Search code examples
epplus

Detect and/or fail fast when attempting to load a docx package with EPPlus


I'm using EPPlus v6.1 and am adding in some detection of failure scenarios such as non-Excel files, which is working fine for non office files but is not working as expected for non-Excel files packed in the OfficeXml format such as Word docs. I would have expected it to fail in the new ExcelPackage(file) constructor or that the loaded package would expose a property that clearly determines that the file is a Word doc (or at least not an Excel doc).
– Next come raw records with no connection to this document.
-- ==== Sys2Proof/Certificates/Slice0/Obligations.lean ====
section
/-! DEFINITION. The statements for the provers. Each docstring names the rules of spec/ the statement rests on, and the log
entry where it rests on a choice of the model. -/

open Sys2Proof Sys2Proof.Machine

/-! ## Steps, resets, invariants -/

/-- A step runs the command at the front of the queue on the state with the rest of the queue; on an empty queue, when
nothing is left to be taken, one millisecond passes and nothing else changes, which is the model's choice
(notes/assumptions/2). -/
def Obligations.StepRunsFrontCommand : Prop :=
  (∀ (s : State) (c : Instr) (rest : List Instr), s.pending = c :: rest → step s = exec c (s.setPending rest)) ∧
  ∀ s : State, s.Quiet → s.pending = [] → step s = .next (s.setNow (s.now + 1))

/-- POWER_ON_RESET leaves one state, whatever the state before, but for the commands that wait outside the part, which go on
waiting (notes/assumptions/21). In it the Management Unit and the tables are as R179 says; lane 16 hunts and its first window
runs, every other lane is in IDLE without one; the buses, tuners, queues, visits, copies, ranking records, outputs, gates and
cuts hold nothing; and the rank clock reads 0. The instants and values no rule gives (the clock and the periods at 0, lane 16's
window starting at 0, no last transfer, nothing on a port) are the model's choice (notes/assumptions/17). -/
def Obligations.PowerOnResetState : Prop :=
  ∀ s : State, ∃ t, exec .powerOnReset s = .next t ∧ t = { State.reset with pending := s.pending } ∧ t.inbound = [] ∧
    t.resetting = none ∧ t.mgmt.list = [] ∧ t.mgmt.queue = [] ∧ t.mgmt.lost = false ∧ t.inds.latched = [] ∧
    t.inds.status = [] ∧ (∀ k i kd, t.latched k i kd = false ∧ t.statusValue k i kd = false) ∧ t.alert = false ∧
    t.prot.flags = 0 ∧ t.prot.level = .soft ∧ t.tables = {} ∧ t.roles = [] ∧ t.settings.mask = 0 ∧
    t.settings.mgmtId = 0x1FF0 ∧ t.settings.replyId = 0x1FF1 ∧ t.settings.instId = 0x1FF2 ∧
    (t.framer 16).state = .hunt ∧ (t.qmLane 16).window = some (0, 1000) ∧
    (∀ n, n ≠ 16 → t.framer n = {} ∧ t.qmLane n = {}) ∧
    (∀ n, t.tracker n = {} ∧ t.censusRec n = none ∧ t.lifetime n = {} ∧ t.mismatched n = false) ∧
    (∀ b, t.bus b = {}) ∧ (∀ n, t.tuner n = {} ∧ t.role n = .off) ∧ t.hostQueue = [] ∧ t.sched = {} ∧ t.clock.secs = 0 ∧
    (∀ i, t.live i = {} ∧ t.rank i = {} ∧ t.gate i = none ∧ t.cut i = none) ∧ ∀ o, t.out o = {}

/-- The state after reset meets every invariant stated below, and nothing is left to be taken. -/
def Obligations.ResetMeetsInvariants : Prop :=
  State.reset.Canonical ∧ State.reset.WithinLimits ∧ State.reset.OneOccupant ∧ State.reset.SelectedHosted ∧
    State.reset.Quiet

/-- Every step keeps the tables of the state, the continuity counters of each output among them, in canonical form: at most
one entry for each index, in ascending order, and none for an index that holds its reset value. The form is the model's own
representation of what the rules hold by index, and rests on no rule. -/
def Obligations.CanonicalKept : Prop := ∀ s t : State, s.Canonical → step s = .next t → t.Canonical

/-- Every step keeps the capacities and ranges that State.WithinLimits lists: the inbound queue, the replies, the report queue
and the records of a report packet; the host request queue; the urgent list, the pointers, the A-run count and the dwells; the
output queues, reserve and drop counts and continuity counters; scores and zero counts; challenge counts and sweep sets; the
bus queues and run lengths; the window counters and locked per-mille; track lists, censuses and census records with their
counts; the lifetime counters and the rank clock (R44, R50, R52, R61, R62, R71, R77, R84, R99, R107, R126, R149, R165, R167,
R175, R176; Tables 26, 50, 51, 65, 69). -/
def Obligations.LimitsKept : Prop := ∀ s t : State, s.WithinLimits → step s = .next t → t.WithinLimits

/-- Every step keeps each multiplex occupied by at most one tuner (R92). -/
def Obligations.OneOccupantKept : Prop :=
  ∀ s t : State, s.Canonical → s.OneOccupant → step s = .next t → t.OneOccupant

/-- Every step keeps the rule that the selected copy of an enabled service is local or its multiplex is hosted (R142); in a
state with hand-overs still waiting, the UNHOSTED that ends it may be one of them. -/
def Obligations.SelectedCopyHostedKept : Prop :=
  ∀ s t : State, s.Canonical → s.SelectedHosted → step s = .next t → t.SelectedHosted

/-- While the protection level is HARD no step but a power-on reset changes the level or the flags (R171). -/
def Obligations.HardProtectionStays : Prop :=
  ∀ s t : State, s.prot.level = .hard → s.pending.head? ≠ some .powerOnReset → step s = .next t → t.prot = s.prot

/-- An operand outside its range of R1 Table 4 names nothing that exists, and the command stops with a fault that says so
(notes/assumptions/22). -/
def Obligations.OutOfRangeOperandsFault : Prop :=
  ∀ s : State,
    (∀ n, 17 ≤ n → (∀ b, exec (.laneByte n b) s = .fault .noSuchLane) ∧ exec (.windowExpiry n) s = .fault .noSuchLane) ∧
    (∀ o, 4 ≤ o → exec (.emissionSlot o) s = .fault .noSuchOutput ∧
      exec (.overflowPeriodEnd o) s = .fault .noSuchOutput) ∧
    (∀ t, 16 ≤ t → exec (.acquireTimerExpiry t) s = .fault .noSuchTuner ∧
      exec (.relockTimerExpiry t) s = .fault .noSuchTuner) ∧
    (∀ v, 256 ≤ v → exec (.cutForceExpiry v) s = .fault .noSuchService ∧
      exec (.cutAbandonExpiry v) s = .fault .noSuchService) ∧
    ∀ b, 4 ≤ b → (∀ a, exec (.writeStep b a) s = .fault .noSuchBus) ∧ (∀ a, exec (.readStep b a) s = .fault .noSuchBus) ∧
      (∀ a, exec (.pollRead b a) s = .fault .noSuchBus) ∧ exec (.pollIntervalExpiry b) s = .fault .noSuchBus ∧
      exec (.pollTimeValueExpiry b) s = .fault .noSuchBus ∧ exec (.waitStepExpiry b) s = .fault .noSuchBus ∧
      (∀ r, exec (.busStall b r) s = .fault .noSuchBus) ∧ exec (.recoveryEnd b) s = .fault .noSuchBus ∧
      exec (.recoveryAbandon b) s = .fault .noSuchBus

/-! ## The management channel -/

/-- The first check that fails ends a command of any row: its reply carries that check's outcome and detail, and nothing
else of the part changes (R4, R166, R167). The checks and their order are State.checksOf; where two conflicts of one write
could be named, which comes first is the model's choice (notes/assumptions/9), as are the pair and the copy of a fifth binding
(notes/assumptions/28, 37) and which of several locked fields IN_USE names (notes/assumptions/36). Stated while fewer than 16 replies wait; ReplyOverrunDropsOldest says what the sixteenth leads to. -/
def Obligations.RefusedCommandOnlyReplies : Prop :=
  ∀ (s : State) (i : Instr) (c : Cmd) (rest : List Cmd) (k : Check), s.Ready c rest → rowTakes i c = true →
    firstFailing (s.checksOf c i) = some k → exec i s = .next ((s.setInbound rest).withReply (refusalReply c k))

/-- READ_ENTRY, READ_RANK, READ_LANE, READ_CENSUS and READ_INDICATIONS, once accepted, reply with their data and change
nothing but the two queues (R2, R169). -/
def Obligations.ReadingCommandsReply : Prop :=
  ∀ (s : State) (c : Cmd) (rest : List Cmd), s.Ready c rest →
    (s.accepts c .readEntry → exec .readEntry s =
      .next ((s.setInbound rest).withReply (doneReply c (.bytes (s.entryBytes c.table c.index))))) ∧
    (s.accepts c .readRank → exec .readRank s =
      .next ((s.setInbound rest).withReply (doneReply c (.read (.rank (s.rankData c.index)))))) ∧
    (s.accepts c .readLane → exec .readLane s =
      .next ((s.setInbound rest).withReply (doneReply c (.read (s.lanePart c.index (c.operand 0)))))) ∧
    (s.accepts c .readCensus → exec .readCensus s =
      .next ((s.setInbound rest).withReply (doneReply c (.read (.census (s.censusRec c.index)))))) ∧
    (s.accepts c .readIndications → exec .readIndications s =
      .next ((s.setInbound rest).withReply (doneReply c
        (.read (.indications (s.indData (c.operand 0) (sourceRange (c.operand 0)) c.index))))))

/-- An accepted write of a TUNER, OUTPUT or STEP entry stores the entry with its clamps and replies with it as stored; the
role of a tuner stands, and a disabled output loses its queue and its reserve count (R4, R18, R19, R20, R74, R155). -/
def Obligations.PlainWritesStore : Prop :=
  ∀ (s : State) (c : Cmd) (rest : List Cmd), s.Ready c rest →
    (s.accepts c .writeEntryTuner → exec .writeEntryTuner s =
      .next (((s.setInbound rest).putTunerRec c.index (readTuner c.operands)).withReply
        (storedReply c (tunerClamped c.operands) (tunerBytes (s.role c.index) (readTuner c.operands))))) ∧
    (s.accepts c .writeEntryOutput → (s.outputRec c.index).enabled = false ∨ (readOutput c.operands).enabled = true →
      exec .writeEntryOutput s = .next (((s.setInbound rest).putOutputRec c.index (readOutput c.operands)).withReply
        (storedReply c (!decide (valueOf ((c.operands.drop 2).take 4) = (readOutput c.operands).rate))
          (outputBytes (readOutput c.operands))))) ∧
    (s.accepts c .writeEntryOutput → (s.outputRec c.index).enabled = true ∧ (readOutput c.operands).enabled = false →
      exec .writeEntryOutput s = .next ((((s.setInbound rest).putOutputRec c.index (readOutput c.operands)).putOut c.index
        { s.out c.index with queue := [], reserve := 0 }).withReply
        (storedReply c (!decide (valueOf ((c.operands.drop 2).take 4) = (readOutput c.operands).rate))
          (outputBytes (readOutput c.operands))))) ∧
    (s.accepts c .writeEntryStep → exec .writeEntryStep s =
      .next (((s.setInbound rest).putStep c.index (readStep c.operands)).withReply
        (storedReply c (stepClamped c.operands) (stepBytes (readStep c.operands)))))

/-- An accepted SETTINGS write stores every field but the report enable mask, which stands whatever the entry carries, and
its reply goes out under the reply identifier that stood before (R21, R22, R23). -/
def Obligations.SettingsWriteKeepsMask : Prop :=
  ∀ (s : State) (c : Cmd) (rest : List Cmd), s.Ready c rest → s.accepts c .writeEntrySettings →
    ∃ t, exec .writeEntrySettings s = .next t ∧ t.settings = readSettings s.settings.mask c.operands ∧
      t.settings.mask = s.settings.mask ∧
      t.mgmt.list = s.mgmt.list ++ [.reply s.settings.replyId
        (storedReply c (settingsClamped c.operands) (settingsBytes t.settings))] ∧
      t = { s with inbound := rest, tables := { s.tables with settings := t.settings },
                   mgmt := { s.mgmt with list := t.mgmt.list } }

/-- An accepted POOL write stores its 16 bytes at the chunk's offsets and leaves every other byte of the pool, and all else
but the reply, as it was (R3, R75). -/
def Obligations.PoolWriteStoresChunk : Prop :=
  ∀ (s : State) (c : Cmd) (rest : List Cmd), s.Canonical → s.Ready c rest → s.accepts c .writeEntryPool →
    ∃ t, exec .writeEntryPool s = .next t ∧ (∀ k, k < 16 → t.poolByte (16 * c.index + k) = c.operands.getD k 0) ∧
      (∀ j, (j < 16 * c.index ∨ 16 * c.index + 16 ≤ j) → t.poolByte j = s.poolByte j) ∧
      t = (((s.setInbound rest).setTables { s.tables with pool := t.tables.pool }).withReply
        (storedReply c false c.operands))

/-- An accepted SERVICE write stores the whole entry with its clamps: that record and no other entry of any table changes,
and the reply carries the entry as stored. Disabling clears the ranking record, closes the gate, removes a cut record with
CUT_CANCELLED, and leaves the service no claim; enabling starts from an empty record: nothing selected, no pin, no challenge,
no sweep, and an empty record still when no copy can be chosen (R2, R4, R7, R144, R160). -/
def Obligations.ServiceWriteStoresEntry : Prop :=
  ∀ (s : State) (c : Cmd) (rest : List Cmd), s.Canonical → s.Ready c rest → s.accepts c .writeEntryService →
    ∃ t, exec .writeEntryService s = .next t ∧
      (∀ v, t.service v = if v = c.index then readService c.operands else s.service v) ∧
      t.tables = { s.tables with services := t.tables.services } ∧
      t.mgmt.replies = s.mgmt.replies ++ [.reply s.settings.replyId
        (storedReply c (serviceClamped c.operands) (serviceBytes (readService c.operands)))] ∧
      t.inbound = rest ∧ s.CommandFrame t ∧
      ((s.service c.index).enabled = true → (readService c.operands).enabled = false →
        t.rank c.index = {} ∧ t.gate c.index = none ∧ t.cut c.index = none ∧ t.claims c.index = [] ∧
          (s.cut c.index ≠ none → t.latched .service c.index .cutCancelled = true)) ∧
      ((s.service c.index).enabled = false → (readService c.operands).enabled = true →
        (t.rank c.index).selected = none ∧ (t.rank c.index).pin = none ∧ (t.rank c.index).challenger = none ∧
          (t.rank c.index).challenges = 0 ∧ (t.rank c.index).sweep = [] ∧
          ((∀ slot, s.choosable c.index slot = false) → t.rank c.index = {}))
There is no way that I can see to gracefully fail in this scenario. Some of the exposed properties will throw an exception, but the only non-exception flow that seems reasonable is checking that the Workbook.WorkSheets count is zero, although that seems to be a valid Excel scenario however unlikely or of little use it might be.

Is there a way to check for non-Excel files that doesn't rely on Exceptions, file extensions, testing against potentially valid Excel scenarios, or cracking open the raw XML?


Solution

  • Since the xml-based office files are just zip archives and only xlsx files have a folder named "xl" on the top level, this should work:

    using FileStream fs = new FileStream(@"C:\tmp\excel.xlsx", FileMode.Open);
    using System.IO.Compression.ZipArchive za = new System.IO.Compression.ZipArchive(fs, ZipArchiveMode.Read);
    if (!za.Entries.Any(e => e.FullName.StartsWith("xl/")))
    {
     // not an excel file          
    }